All models are wrong; some models are useful. Geroge Box
Models about complex systems – and “Oh my!” is the climate system complex! – are not meant to accurately predict the future. They are created using the available data and scientific hypotheses to create scenarios, bounds of the possible, best guesses about outcomes given certain assumptions. They are meant to make risks of behavior/interventions transparent.
What do we know about the risks of climate change?
A few remarks about models
Let’s distinguish between 3 layers of climate models.
The first level is the basic science: solar radiation, thermodynamics, fluid dynamics, etc.
Most of it is testable at the lab scale. We got a handle on that. I have a lot of trust in this physical basis of the models.
The second level is the system dynamics. The integration of a lot of these well-understood parts into a whole computational system, appropriate discretizations, defining subsystem boundaries, boundary conditions and initial states. Given my own experience with non-linear dynamic systems, this is more of an art than a science. The problem is that you can hardly run experiments on isolate parts of the whole system. It’s hard to only observe the formation of clouds without taking a lot of other variables and (sub)systems into account.
I have a whole lot less trust in these models.
The third level are the economic models built on top of the results of the second stage. They incorporate loss of real estate value, harvests, cost for mitigation etc.

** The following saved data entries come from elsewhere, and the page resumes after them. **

-- ==== Sys2Proof/Laws/State.lean ====
section
/-!
SUPPORT. What each elementary update of the state leaves alone: one lemma per field and update, true by unfolding.
-/
namespace Sys2Proof.Machine
open Sys2Proof

@[simp] theorem LaneState.active_wr {l a w} : (wr l a w).active = l.active := rfl
@[simp] theorem LaneState.mem_wr {l a w} : (wr l a w).mem = l.mem := rfl
@[simp] theorem LaneState.badPar_wr {l a w} : (wr l a w).badPar = l.badPar := rfl
@[simp] theorem LaneState.resp_wr {l a w} : (wr l a w).resp = l.resp := rfl
@[simp] theorem LaneState.shadowR_wr {l a w} : (wr l a w).shadowR = l.shadowR := rfl
@[simp] theorem LaneState.shadowW_wr {l a w} : (wr l a w).shadowW = l.shadowW := rfl
@[simp] theorem LaneState.lockSeq_wr {l a w} : (wr l a w).lockSeq = l.lockSeq := rfl
@[simp] theorem LaneState.events_wr {l a w} : (wr l a w).events = l.events := rfl
@[simp] theorem LaneState.msgs_wr {l a w} : (wr l a w).msgs = l.msgs := rfl
@[simp] theorem LaneState.fences_wr {l a w} : (wr l a w).fences = l.fences := rfl
@[simp] theorem LaneState.links_wr {l a w} : (wr l a w).links = l.links := rfl
@[simp] theorem LaneState.pairs_wr {l a w} : (wr l a w).pairs = l.pairs := rfl
@[simp] theorem LaneState.l2_wr {l a w} : (wr l a w).l2 = l.l2 := rfl
@[simp] theorem LaneState.uStores_wr {l a w} : (wr l a w).uStores = l.uStores := rfl
@[simp] theorem LaneState.dm_wr {l a w} : (wr l a w).dm = l.dm := rfl
@[simp] theorem LaneState.aplicIn_wr {l a w} : (wr l a w).aplicIn = l.aplicIn := rfl
@[simp] theorem LaneState.loop_wr {l a w} : (wr l a w).loop = l.loop := rfl
@[simp] theorem LaneState.sieve_wr {l a w} : (wr l a w).sieve = l.sieve := rfl
@[simp] theorem LaneState.strata_wr {l a w} : (wr l a w).strata = l.strata := rfl
@[simp] theorem LaneState.feed_wr {l a w} : (wr l a w).feed = l.feed := rfl
@[simp] theorem LaneState.ports_wr {l a w} : (wr l a w).ports = l.ports := rfl
@[simp] theorem LaneState.xfr_wr {l a w} : (wr l a w).xfr = l.xfr := rfl
@[simp] theorem LaneState.pmu_wr {l a w} : (wr l a w).pmu = l.pmu := rfl
@[simp] theorem LaneState.col_wr {l a w} : (wr l a w).col = l.col := rfl
@[simp] theorem LaneState.power_wr {l a w} : (wr l a w).power = l.power := rfl

@[simp] theorem LaneState.active_put {l f v} : (put l f v).active = l.active := rfl
@[simp] theorem LaneState.mem_put {l f v} : (put l f v).mem = l.mem := rfl
@[simp] theorem LaneState.badPar_put {l f v} : (put l f v).badPar = l.badPar := rfl
@[simp] theorem LaneState.resp_put {l f v} : (put l f v).resp = l.resp := rfl
@[simp] theorem LaneState.shadowR_put {l f v} : (put l f v).shadowR = l.shadowR := rfl
@[simp] theorem LaneState.shadowW_put {l f v} : (put l f v).shadowW = l.shadowW := rfl
@[simp] theorem LaneState.lockSeq_put {l f v} : (put l f v).lockSeq = l.lockSeq := rfl
@[simp] theorem LaneState.events_put {l f v} : (put l f v).events = l.events := rfl
@[simp] theorem LaneState.msgs_put {l f v} : (put l f v).msgs = l.msgs := rfl
@[simp] theorem LaneState.fences_put {l f v} : (put l f v).fences = l.fences := rfl
@[simp] theorem LaneState.links_put {l f v} : (put l f v).links = l.links := rfl
@[simp] theorem LaneState.pairs_put {l f v} : (put l f v).pairs = l.pairs := rfl
@[simp] theorem LaneState.l2_put {l f v} : (put l f v).l2 = l.l2 := rfl
@[simp] theorem LaneState.uStores_put {l f v} : (put l f v).uStores = l.uStores := rfl
@[simp] theorem LaneState.dm_put {l f v} : (put l f v).dm = l.dm := rfl
@[simp] theorem LaneState.aplicIn_put {l f v} : (put l f v).aplicIn = l.aplicIn := rfl
@[simp] theorem LaneState.loop_put {l f v} : (put l f v).loop = l.loop := rfl
@[simp] theorem LaneState.sieve_put {l f v} : (put l f v).sieve = l.sieve := rfl
@[simp] theorem LaneState.strata_put {l f v} : (put l f v).strata = l.strata := rfl
@[simp] theorem LaneState.feed_put {l f v} : (put l f v).feed = l.feed := rfl
@[simp] theorem LaneState.ports_put {l f v} : (put l f v).ports = l.ports := rfl
@[simp] theorem LaneState.xfr_put {l f v} : (put l f v).xfr = l.xfr := rfl
@[simp] theorem LaneState.pmu_put {l f v} : (put l f v).pmu = l.pmu := rfl
@[simp] theorem LaneState.col_put {l f v} : (put l f v).col = l.col := rfl
@[simp] theorem LaneState.power_put {l f v} : (put l f v).power = l.power := rfl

I don’t believe we have a good idea about the economy of any 80 year period in the future. We just don’t know what new technologies will come along or what policies will influence the economy. I don’t trust models on this level.

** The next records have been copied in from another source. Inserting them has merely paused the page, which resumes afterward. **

-- ==== Sys2Proof/Tests/Slice0.lean ====
section
/-!
SUPPORT. Tests: for each statement a state and operands that meet the hypotheses of each of its clauses, and for each
check of well-formedness a command that it refuses.
-/
namespace Sys2Proof.Machine
open Sys2Proof

-- One theorem at a time: the kernel's evaluations then need no thread each.
set_option Elab.async false

/-! ### States -/

/-- A lane out of reset whose start-up is complete, with both links up. -/
def wLane (x : Lane) : LaneState :=
  let l := LaneState.reset x
  ({ l with power := { l.power with held := false, boot := .complete } }.put F.LNK_LSTAT_LLUP 1).put F.LNK_LSTAT_BLUP 1

/-- Both lanes out of reset, every other register at its reset value. -/
def wLive : State := { State.reset with a := wLane .A, b := wLane .B }

/-- Fields set in lane A. -/
def State.lput (s : State) (fs : List (Fld × Nat)) : State :=
  s.modLane .A fun l => fs.foldl (fun l f => l.put f.1 f.2) l
/-- Fields set in Bedrock. -/
def State.bputs (s : State) (fs : List (Fld × Nat)) : State := s.modBed fun b => fs.foldl (fun b f => b.put f.1 f.2) b
/-- Fields set in the bridge die. -/
def State.gputs (s : State) (fs : List (Fld × Nat)) : State := s.modBrg fun b => fs.foldl (fun b f => b.put f.1 f.2) b

/-- A duplex command. -/
def wCmd : Staged := ⟨0, ⟨100, 200, 300⟩, true, .none⟩
/-- Lane A holds domain 0 with all bridges, the timebase runs, and lane A has a command staged for bridge 2. -/
def wStaged : State :=
  ((wLive.bputs [(F.BLEASE_LCFG_BRIDGES 0, 0xFF), (F.BLEASE_LSTAT_STATE 0, 1), (F.BENV_ENVCFG_DMAX 2, 0xFFFF),
    (F.BENV_ENVCFG_DSTEP 2, 0xFFFF)]).gputs [(F.running P.BCOM, 1), (F.BRG_BSTAT_SEL 2, Sel.lane .A), (F.BRG_BSTAT_ACT 2, Act.run)]).modBrg fun b => b.setStaged .A 2 (some wCmd)
/-- A DUPLEX run's outputs. -/
def wOwn : DupOwn := ⟨2, 0, [7], 4, true⟩
/-- A frame of the bridge link with sequence number 0. -/
def wBlFrame : List Half := [blHeader 9 0 1, 2] ++ [blTrailer [blHeader 9 0 1, 2] 0]
/-- The timebase runs on a locked PLL. -/
def wTb (fs : List (Fld × Nat)) : State :=
  wLive.gputs ([(F.run P.BCOM, 1), (F.running P.BCOM, 1), (F.BCOM_TBSTAT_LOCK, 1)] ++ fs)
/-- A frame of the host SPI for an address of working SRAM. -/
def wFrame (cmd hi : Nat) : List (BitVec 8) :=
  let b : List (BitVec 8) := [BitVec.ofNat 8 cmd, BitVec.ofNat 8 hi, 0, 0, 0, 1, 2, 3, 4]
  b ++ [crc8 b]
/-- The host may read and write the first pages of working SRAM. -/
def wHost : State :=
  wLive.lput [(F.HSPI_HWBASE_BASE 0, 0x10000), (F.HSPI_HWCFG_SIZE 0, 4), (F.HSPI_HWCFG_RD 0, 1), (F.HSPI_HWCFG_WR 0, 1)]
/-- The host may read the page of the GPIO block. -/
def wHost2 : State := wLive.lput [(F.HSPI_HWBASE_BASE 0, 0x40035), (F.HSPI_HWCFG_SIZE 0, 1), (F.HSPI_HWCFG_RD 0, 1)]
/-- Pair 2 of lane A runs. -/
def wPair (fs : List (Fld × Nat)) : State :=
  (wLive.modLane .A fun l => l.modPair 2 fun q => { q with released := true }).lput fs
/-- Pair 2 of lane A is halted. -/
def wHalted : State := (wPair [(F.CKP_PAIRSTAT_STATE 2, 4)]).modLane .A fun l => { l with dm := { DebugMod.reset with enabled := true, active := true } }
/-- Every pair of lane A runs. -/
def wAllPairs : State := wLive.modLane .A fun l =>
  (List.range 4).foldl (fun (l : LaneState) p => l.modPair p fun q => { q with released := true }) { l with dm := { DebugMod.reset with enabled := true, active := true } }
/-- Lane A's request waits in a device state. -/
def wRq (dev : Nat) (r : Request) (fs : List (Fld × Nat)) : State :=
  (wLive.bputs ([(F.BSYS_DEVSTAT_DEVSTATE, dev)] ++ fs)).setRequest .A (some r)
/-- Lane A, up and capable, holds domain 3. -/
def wHolds : List (Fld × Nat) := [(F.BLEASE_LSTAT_STATE 3, 1), (F.status .A, 2), (F.cap .A, 1), (F.BSYS_BCFG_NETVOTE, 0)]
/-- Both feeds are present. -/
def wFeed (fs : List (Fld × Nat)) : State :=
  (wLive.modLanes fun l => { l with power := { l.power with feedOn := true, feedUv := true } }).bputs fs
/-- A SELECT word of two halves. -/
def wWord : SelectWord := ⟨List.replicate 8 3, List.replicate 8 1, 3, 0, true, 2, true⟩
/-- A slot program of lane A runs, its word at index 0. -/
def wEng (opc : Nat) (w : Code) : State :=
  wLive.modLane .A fun l => (l.setDword 0x20000000 (BitVec.ofNat 6 opc ++ w)).modLoop fun p =>
    { p with run := some ⟨3, 4, 1, 0, false, [], .running⟩ }
/-- Slot 3 of lane A is due: its rotation entry 0 is valid. -/
def wDue : State := wLive.modLane .A fun l =>
  { l with active := ((l.active.put (F.LESLOT_SLOTCFG_DIV 3) 1).put (F.LESLOT_SLOTCFG_EN 3) 1).put (F.LESLOT_ROT_VALID 3 0) 1 }.modLoop
    fun p => { p with framing := true, due := [3] }
/-- A run of slot 3 of lane A stands at a stage. -/
def wRun (st : RunStage) : State := wLive.modLane .A fun l => l.setRun (some ⟨3, 2, 0, 77, false, [], st⟩)
/-- Sieve of lane A has its buffers, and both lanes are up. -/
def wPlc (fs : List (Fld × Nat)) : State :=
  ((wLive.bputs [(F.status .A, 2), (F.status .B, 2)]).modLane .A fun l => l.modSieve fun v =>
    { v with bufs := [(0, some 3), (1, some 200)] }).lput fs
/-- A placement run. -/
def wPlan : PlcRun := ⟨0, 5, true, .input, 0, 0, 0, 0, 3, [], [], [], 1, 0⟩
/-- A run of lane A's Sieve stands at a stage. -/
def wPlan1 (st : PlcStage) : State := (wPlc []).modLane .A fun l => l.modSieve fun v =>
  { v with run := some { wPlan with stage := st } }
/-- Channel 2 of lane A is configured. -/
def wFbk (fs : List (Fld × Nat)) : State :=
  wLive.lput ([(F.run (P.FBKCH 0), 1), (F.running (P.FBKCH 0), 1), (F.FBKCH_CPR_CPR 2, 1000)] ++ fs)
/-- The sensor ports and the converter of lane A run. -/
def wSns (fs : List (Fld × Nat)) : State :=
  wLive.lput ([(F.run P.SNS, 1), (F.running P.SNS, 1), (F.run P.ADC, 1), (F.running P.ADC, 1)] ++ fs)
/-- The nibble pulses of a SENT frame with a tick of 12 samples. -/
def wSent (ns : List Nat) : List Nat := (ns ++ [sentCrc (ns.drop 1) false]).map fun n => 12 * (12 + n)
/-- Port X of lane A is in a state, in cycle 8; slot 3 is a TX entry and slot 4 an RX entry, with one word each. -/
def wStr (st : Nat) (fs : List (Fld × Nat)) : State :=
  wLive.lput ([(F.run P.STR, 1), (F.running P.STR, 1), (F.STR_PCTL_RUN 0, 1), (F.STR_PSTAT_STATE 0, st), (⟨R.STR_CYCCNT 0, 0, 32⟩, 8),
    (F.schDir 0 3, 1), (F.schLen 0 3, 1), (F.schDir 0 4, 2), (F.schLen 0 4, 1)] ++ fs)
/-- A port of lane A changed. -/
def State.strPort (s : State) (f : StrPort → StrPort) : State := s.modLane .A fun l => l.modPort 0 f
/-- A DATA frame for a slot. -/
def wData (slot : Nat) : StrFrame := ⟨1, slot, 5, false, false, false, 8, 0, 1, 0, [77], 0, false⟩
/-- A frame as bytes with the addresses of lane A's port X. -/
def wBytes (f : StrFrame) : List Byte := (wLive.a).strBytes 0 f
/-- Controller 0 of lane A is on the bus, with buffers 2 and 5 requested. -/
def wCan (fs : List (Fld × Nat)) : State :=
  (wLive.lput ([(F.run (P.CAN 0), 1), (F.running (P.CAN 0), 1), (F.CAN_TXREQ_BUF 0, 36)] ++ fs)).modLane .A fun l =>
    l.modCan 0 fun c => { c with joined := true }
/-- A received frame with identifier 9. -/
def wCanFrame : CanFrame := ⟨0x240000, false, false, 2, false, false, false, [1, 2]⟩
/-- The Ethernet MAC of lane A runs with one descriptor in each ring, owned by the MAC, with its buffer behind it. -/
def wEth (fs : List (Fld × Nat)) : State :=
  (wLive.lput ([(F.run P.ETH, 1), (F.running P.ETH, 1), (⟨R.ETH_TXRING, 0, 32⟩, 0x10000000), (⟨R.ETH_RXRING, 0, 32⟩, 0x10000100)] ++ fs)).modLane .A
    fun l => (((((l.dmaStore 0x10000000 4 0x10000010).dmaStore 0x10000004 4 (0x30000 + 20)).dmaStore 0x10000100 4 0x10000110).dmaStore
      0x10000104 4 (0x10000 + 64))).modEth fun e => { e with txOn := true }
/-- Evaluator 3 of BSAFE has a type and a state, evaluation has begun, and both lanes are UP. -/
def wSafe (ty st : Nat) (fs : List (Fld × Nat)) : State :=
  wLive.bputs ([(F.BSYS_BCFG_LOADED, 1), (F.status .A, 2), (F.status .B, 2), (F.BSAFE_EVCFG_TYPE 3, ty), (F.BSAFE_EVCFG_INP0 3, 5),
    (F.BSAFE_EVCFG_INP1 3, 6), (F.BSAFE_EVCFG_RSTSRC 3, 8), (F.BSAFE_EVOUT_OUTMASK 3, 4), (F.BSAFE_EVSTAT_STATE 3, st)] ++ fs)
/-- Lane A in RUN with its pair 2 running. -/
def wPwr (fs : List (Fld × Nat)) (f : Power → Power) : State :=
  (wAllPairs.lput fs).modLane .A fun l => { l with power := f { l.power with feedOn := true, feedUv := true } }
/-- Lane A in PARK, at a step of a wake. -/
def wPark (step : Nat) (fs : List (Fld × Nat)) : State :=
  wPwr fs fun p => { p with railsOff := true, boot := .complete, wakeStep := step }
/-- Both lanes stand park-ready in IDLE. -/
def wGrant : State :=
  let f := fun (l : LaneState) => { l.put F.PWR_PSTAT_CONSENT 1 with power := { l.power with parkReady := true } }
  { (wLive.bputs [(F.BSYS_DEVSTAT_DEVSTATE, 2), (F.status .A, 2), (F.status .B, 2), (F.BSYS_BCFG_LOADED, 1)]) with
    a := f wLive.a, b := f wLive.b }
/-- Lane A held in reset with its supplies good, its record in a state, after a reset of a kind. -/
def wHeld (st kind : Nat) : State :=
  wLive.modLane .A fun l =>
    let l := { (l.krecWrite fun ws => krecSetState ws st).put F.PWR_RSTCAUSE_KIND kind with power :=
      { l.power with held := true, feedOn := true, feedUv := true, boot := .none } }
    l
/-- Lane A stands at a stage of its start-up, with a BEDROCK section that is empty. -/
def wBoot (b : Boot) (fs : List (Fld × Nat)) : State :=
  ((wLive.bputs [(F.status .A, 1), (F.BSYS_BCFG_LOADED, 0)]).modLane .A fun l =>
    let l := (l.setDword 0x100010 1).setDword 0x100040 0x303
    { l with power := { l.power with boot := b } }).lput fs
/-- Channel 2 of lane A's transfer engine is enabled and in a state. -/
def wXfr (st : Nat) (f : XChan → XChan) : State :=
  (wLive.lput [(F.run P.XFR, 1), (F.running P.XFR, 1), (F.XFR_CHCTRL_EN 2, 1), (F.XFR_CHSTAT_STATE 2, st),
    (⟨R.XFR_CHRBASE 2, 0, 32⟩, 0x10000000), (F.XFR_CHRLEN_N 2, 4)]).modLane .A fun l => l.modX 2 f

/-! ### Hypotheses that are met -/

theorem test_hyps_VerdictReachesStaging :
    ((fun (s : State) (l : Lane) (_ : BitVec 9) (p : Half) (b : Fin 8) (c : Staged) =>
      p.getLsbD b.val = true ∧
      s.brg.staged l b.val = some c ∧
      c.duplex = true)
      wStaged .A 0x100 4 2 wCmd) ∧
    ((fun (_ : State) (_ : Lane) (_ : BitVec 9) (p : Half) (_ : Fin 8) (_ : Staged) =>
      p.toNat % 256 = 0 ∧
      p.getLsbD 8 = true)
      wStaged .A 0x100 0x100 0 wCmd) :=
  ⟨by decide +kernel, by decide +kernel⟩

theorem test_hyps_DuplexComparison :
    ((fun (s : State) (x : Lane) (_ : Fin 48) (_ : Nat) (fn : Word) (_ : List DWord) (_ : DupOwn) =>
      (s.lane x).alive = true ∧
      (s.lane x).llUp = true ∧
      fn ≠ (s.lane x).rd R.LE_FN_LO)
      wLive .A 3 0 5 [] wOwn) ∧
    ((fun (s : State) (x : Lane) (slot : Fin 48) (_ : Nat) (fn : Word) (_ : List DWord) (_ : DupOwn) =>
      (s.lane x).alive = true ∧
      (s.lane x).llUp = true ∧
      fn = (s.lane x).rd R.LE_FN_LO ∧
      (s.lane x).links.own slot.val = none)
      wLive .A 3 0 0 [] wOwn) ∧
    ((fun (s : State) (x : Lane) (slot : Fin 48) (rot : Nat) (fn : Word) (_ : List DWord) (o : DupOwn) =>
      (s.lane x).alive = true ∧
      (s.lane x).llUp = true ∧
      fn = (s.lane x).rd R.LE_FN_LO ∧
      (s.lane x).links.own slot.val = some o ∧
      o.rot = rot ∧
      o.fn = fn ∧
      o.bridges < 256 ∧
      (s.lane x).fencedBy .blink = false)
      (wLive.modLane .A fun l => { l with links := l.links.setOwn 3 (some wOwn) }) .A 3 2 0 [7] wOwn) ∧
    ((fun (s : State) (x : Lane) (slot : Fin 48) (_ : Nat) (_ : Word) (_ : List DWord) (o : DupOwn) =>
      (s.lane x).alive = true ∧
      (s.lane x).llUp = true ∧
      (s.lane x).links.own slot.val = some o ∧
      o.bridges < 256 ∧
      (s.lane x).fencedBy .blink = false)
      (wLive.modLane .A fun l => { l with links := l.links.setOwn 3 (some wOwn) }) .A 3 2 0 [7] wOwn) :=
  ⟨by decide +kernel, by decide +kernel, by decide +kernel, by decide +kernel⟩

When we try to gauge the risks of the consequences of human activity on the climate system, using ordinary measures like “cost”, which relies on the third, most uncertain layer of climate models, seems like a rather risky strategy. What is the cost of lost coral reefs? Lost lives? What’s the price of oil in 2084? What will an acre of land in Arizona cost in 2051? What will the regulations on drought-resistant weed be in Pakistan in 2043 How will this affect food security? How do we price in negative Black Swans like climate tipping points? I have no idea. And I’d be surprised to learn that there have been randomized controlled experiments on this.
So I think I will look at the problem from an lower level. What is the root cause of climate change? Anthropocentric climate change is the hypothesis that a rise in the atmospheric levels of green house gases by human activity results in a rise in average temperatures. The main greenhouse gas that’s emitted by human activity is CO2, methane is a distant second. If we want to make sure we dodge the risks of warming, we need to reign in CO2 emissions.

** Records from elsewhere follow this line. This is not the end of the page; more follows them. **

/-- Rule R67 with rule R208. `try_receive()` is asked in phase RX, once, and nowhere else. `try_send` is asked
in TXA and in TXB, once each, and nowhere else: all that such a step sends and reports is the one offer of FRA
or FRB and, where it fails, the diagnostic event, and no other step offers a frame. -/
def Obligations.BusIsUsedOnlyInItsPhases : Prop :=
  ∀ s t : State, step s = .next t →
    (DoesPhase s 1#4 → t.env.rx = s.env.rx.tail) ∧ (¬ DoesPhase s 1#4 → t.env.rx = s.env.rx)
    ∧ (DoesPhase s 7#4 ∨ DoesPhase s 8#4 → t.env.tx = s.env.tx.tail)
    ∧ (¬ DoesPhase s 7#4 → ¬ DoesPhase s 8#4 → t.env.tx = s.env.tx)
    ∧ ∃ l, t.outs = s.outs ++ l
      ∧ (DoesPhase s 7#4 → l = .offered s.lat.fra s.popExt.txAnswer
          :: (if s.popExt.txAnswer = true then [] else [.diag .txaFail]))
      ∧ (DoesPhase s 8#4 → l = .offered s.lat.frb s.popExt.txAnswer
          :: (if s.popExt.txAnswer = true then [] else [.diag .txbFail]))
      ∧ (¬ DoesPhase s 7#4 → ¬ DoesPhase s 8#4 → ∀ f ok, Output.offered f ok ∉ l)

/-- From rules R191 and R210, the latter derived in the spec from rules R192 to R208. Stepping phase by phase from RX gives the whole tick's function: where the outside does nothing for
eight steps, at most eight steps lead to a state that agrees with `tick` on every register that is no
tick-local latch and on everything sent and reported, eight of them where the tick does not fault. -/
def Obligations.PhasesRefineTheWholeTick : Prop :=
  ∀ (s : State) (l : List (Option ExtEvent)), s.env.ext = List.replicate 8 none ++ l → s.phase = 1#4 →
    let t := tick s.rxAnswer s.popRx.txAnswer s.popRx.popTx.txAnswer s
    ∃ k u, k ≤ 8 ∧ core.run k s = .next u ∧ sameAtTickEnd t u ∧ (t.phase ≠ 15#4 → k = 8 ∧ t.phase = 0#4)

/-! ### Parameters and the outside -/

/-- From rules R8, R150 and R11. That FP is open, an argument of the model with binary32 as its default, is R8's
and R150's, and what the default's functions are called is R11's. That the argument is held as plain data is the
model's choice: the parameters stand in `State.params` (DESIGN CHOICE, log entry 6), and their datum `fp` names the
record, `binary32` the default and `other n` the opaque constant `Config.otherFP n` (DESIGN CHOICE, log entry 22).
Said in that form: the parameters that name the default give the binary32 functions, those that name another record
give the opaque one, the state after reset holds R8's default values, and no step changes the parameters, which
rule R50 calls constants of the step relation. -/
def Obligations.ArithmeticIsAParameter : Prop :=
  (∀ p : Params, p.fp = .binary32 →
    p.arith.fadd = F32.add ∧ p.arith.fsub = F32.sub ∧ p.arith.fmul = F32.mul ∧ p.arith.fdiv = F32.div
      ∧ p.arith.flt = F32.lt ∧ p.arith.fle = F32.le ∧ p.arith.isNan = F32.isNan
      ∧ p.arith.i16ToF32 = F32.ofI16 ∧ p.arith.froundHaz = F32.roundHaz ∧ p.arith.f32ToInt = F32.toInt)
  ∧ (∀ (p : Params) (n : Nat), p.fp = .other n → p.arith = Config.otherFP n)
  ∧ State.reset.params = { fp := .binary32, filterDiv := 0x41000000#32, id200 := .fault, timeW := 32 }
  ∧ (∀ s t : State, step s = .next t → t.params = s.params)

/-- From rules R72, R191, R260 and R51. The outside may act after any step, whatever phase it ended in, in the
middle of a tick and in a HALT just entered: a debug read is then answered from the register file as that step left
it, and changes nothing else; a reset event gives every register its reset value, PREV_PR, DT_LATCH and the latches
RXF, ACT, OUT, FRA and FRB apart, which rule R51 leaves unspecified. That such an event is a step of its own, and
that a reset keeps the environment, the parameters and the outputs, is DEDUCED in log entry 17. -/
def Obligations.OutsideEventsLandAfterAnyStep : Prop :=
  ∀ (s t : State) (e : ExtEvent) (l : List (Option ExtEvent)), s.env.ext = none :: some e :: l →
    step s = .next t →
    (∀ sel, e = .dbgRead sel →
      let x := t.slot sel.toFin
      step t = .next { t with
        env := { t.env with ext := l }
        outs := t.outs
          ++ [.dbg sel (x.angle ++ x.rpm ++ x.measuredCurrent ++ x.temperature ++ x.commandedCurrent)] })
    ∧ (e = .reset → ∃ u, step t = .next u
        ∧ (∀ i, u.slot i = ⟨0#16, 0#16, 0#16, 0#8, 0#16⟩)
        ∧ u.param = ⟨0#32, 0#32, 0#32, 0#32, 0#32⟩
        ∧ u.rt.prevErr = 0#32 ∧ u.rt.pprValid = false ∧ u.rt.fd = 0#32 ∧ u.rt.acc = 0#32
        ∧ u.cfg = ⟨0#32, 0#8, 0#64⟩ ∧ u.phase = 0#4 ∧ u.loop.lastTick = 0#64 ∧ u.loop.run = false
        ∧ u.flt = ⟨false, 0#3, 0#32⟩
        ∧ u.env = { t.env with ext := l } ∧ u.outs = t.outs ∧ u.params = t.params)
end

A rise in temperature leads to changes in the weather patterns, which will put existential pressure on a lot of ecosystems. The rate of extinctions is already alarmingly high.
Ultimately, our agricultural systems could fail from droughts and heat stress, people could die in increasingly intense extreme weathers, coastal cities could be threatened by a rise in sea levels and ocean acidification could eradicate the largely unknown ecosystems of the ocean. Scientist have also identified so called tipping points in the our climate system. Irreversible events, like the thawing of permafrost soils or the destabilization of methane hydrates in the ocean, which would release ever larger amounts of methane to the atmosphere and lead to “run away warming”.
The consequences are huge, but we are rather unclear about the odds.
So risks seem to be ill-defined.
What do we need to do to mitigate these risks?
Emissions and CO2 levels
News reports are often looking at the annual CO2 emissions, when they write about climate change. And politicians make bold statements about becoming “climate neutral” by some far away future date. But that doesn’t tell us the whole story.
If we look at the hypothetical scenarios for future carbon emissions, the red scenario looks just horrible, right? “Unlimited growth cant’t work on a finite planet!” So the zero-growth scenario is depicted in yellow. We don’t emit more CO2, so we will halt the problem, right?
But that’s just not true. The average global temperature is influence by the concentration of CO2 in the atmosphere. This means we have to look at the sum of all emissions. Here is what it looks like for the scenarios:
Going to “zero-growth”, the yellow line, doesn’t fare significantly better than the red growth scenario. So that doesn’t solve our problem. What about reducing our emissions to zero? Like the green scenario here:
Wouldn’t that solve our problem? Again, let’s look at the sum of all emitted CO2:
Even the green scenario, which means getting all emissions to zero, emits approximately 50% of the red scenario. So, we’d add about half the temperature increase, we’d expect in the worse scenario.
This means the even the green scenario does not “solve” climate change. It only makes it a little bit less bad. What would a solution look like? Maybe something like this:
Are we near a scenario like that? NOT.EVEN.CLOSE!
As you can see, we’d need to get to negative emissions. We’d need to start to actively remove CO2 from the atmosphere!
There is no solution to climate change that does not involve negative emissions by 2050. Either we find a technology to economically remove CO2 from the atmosphere or we won’t even come close to solving climate change.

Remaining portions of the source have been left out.